What you need to do:
The result should be every line that contains the word "Bool", taken from the material.

Records for the exercise:
+ + +

-- ==== Sys2Proof/Safety.lean ====
section
/-! DEFINITION. What claims mean by a good state and by the end of a run. -/

namespace Sys2Proof.Machine

/-- The home addresses of the plain stores: the ROM image, and every byte of vram, sram, wram, oam and the 128 of hram
(00_scope.md R14, 10_state.md R50). The decoder selects each but hram's last one, which the enable register hides (20_memory.md
R93, R94; log 10). -/
def homeAddress (romLen k : Nat) : Bool :=
  decide (k < 0x8000 ∧ k < romLen) || decide (0x8000 ≤ k ∧ k < 0xE000) || decide (0xFE00 ≤ k ∧ k < 0xFF00) ||
    decide (0xFF80 ≤ k ∧ k ≤ 0xFFFF)

/-- The memory keeps its canonical form, and lists only bytes of the stores. -/
def State.MemoryGood (s : State) : Prop :=
  Memory.wf s.mem ∧ ∀ c ∈ s.mem, homeAddress s.romLen c.1 = true

/-- "Lower nibble of `f` is unused and must read as zero" (10_state.md R33). -/
def State.FlagsGood (s : State) : Prop :=
  s.regs.f &&& 0x0F = 0x00

/-- The scanline stays in 0–153 (10_state.md R46): visible lines outside V-blank, 144 to 153 in it (60_exceptions.md
R387). -/
def State.ScanlineGood (s : State) : Prop :=
  match s.ppu.mode with
  | .vblank => 144 ≤ s.ppu.scanline ∧ s.ppu.scanline ≤ 153
  | .hblank => s.ppu.scanline ≤ 143
  | .oam => s.ppu.scanline ≤ 143
  | .vram => s.ppu.scanline ≤ 143

/-- The unit never looks ahead of the cycle counter (60_exceptions.md R380: "never negative"). -/
def State.TicksGood (s : State) : Prop :=
  s.ppu.lastTicks ≤ s.ticks

/-- A loaded image has a legal length (00_scope.md R5). -/
def State.RomGood (s : State) : Prop :=
  s.cartridge = .loaded → 384 ≤ s.romLen ∧ s.romLen ≤ 32768

/-- The invariant of the block. -/
structure State.Good (s : State) : Prop where
  memory : s.MemoryGood
  flags : s.FlagsGood
  scanline : s.ScanlineGood
  ticks : s.TicksGood
  rom : s.RomGood

/-- No dispatch is possible (60_exceptions.md R395). -/
def State.noDispatch (s : State) : Bool :=
  !s.intr.master || s.activeSources == 0x00

/-- Why a run ends (R395). -/
inductive RunEnd where
  | fault (record : FaultRecord)
  | quiescent
  | selfLoop
  deriving DecidableEq, Repr

/-- The end of a run at an iteration boundary (R395). The two bytes of (c) are what reads of them would give in this very state,
no free value consumed; at FF04, or FF00 when wired, that is the pending free value, so such a place counts as a self-loop when
that value fits, although the next fetch may draw another. DESIGN CHOICE (log 18): the spec does not say. Unsafe. Where two ends
hold at one boundary the first of (a), (b), (c) is named, so one that meets (b) and (c) is quiescent. DESIGN CHOICE (log 19): the
spec orders none first. Unsafe. -/
def State.runEnd (s : State) : Option RunEnd :=
  match s.run with
  | .faulted r => some (.fault r)
  | .running =>
    if s.stopped && s.noDispatch then some .quiescent
    else if s.readByte s.regs.pc == 0x18 && s.readByte (s.regs.pc + 1) == 0xFE && s.noDispatch then some .selfLoop
    else none

end Sys2Proof.Machine
end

+ + +

The completed task:
def homeAddress (romLen k : Nat) : Bool :=
def State.noDispatch (s : State) : Bool :=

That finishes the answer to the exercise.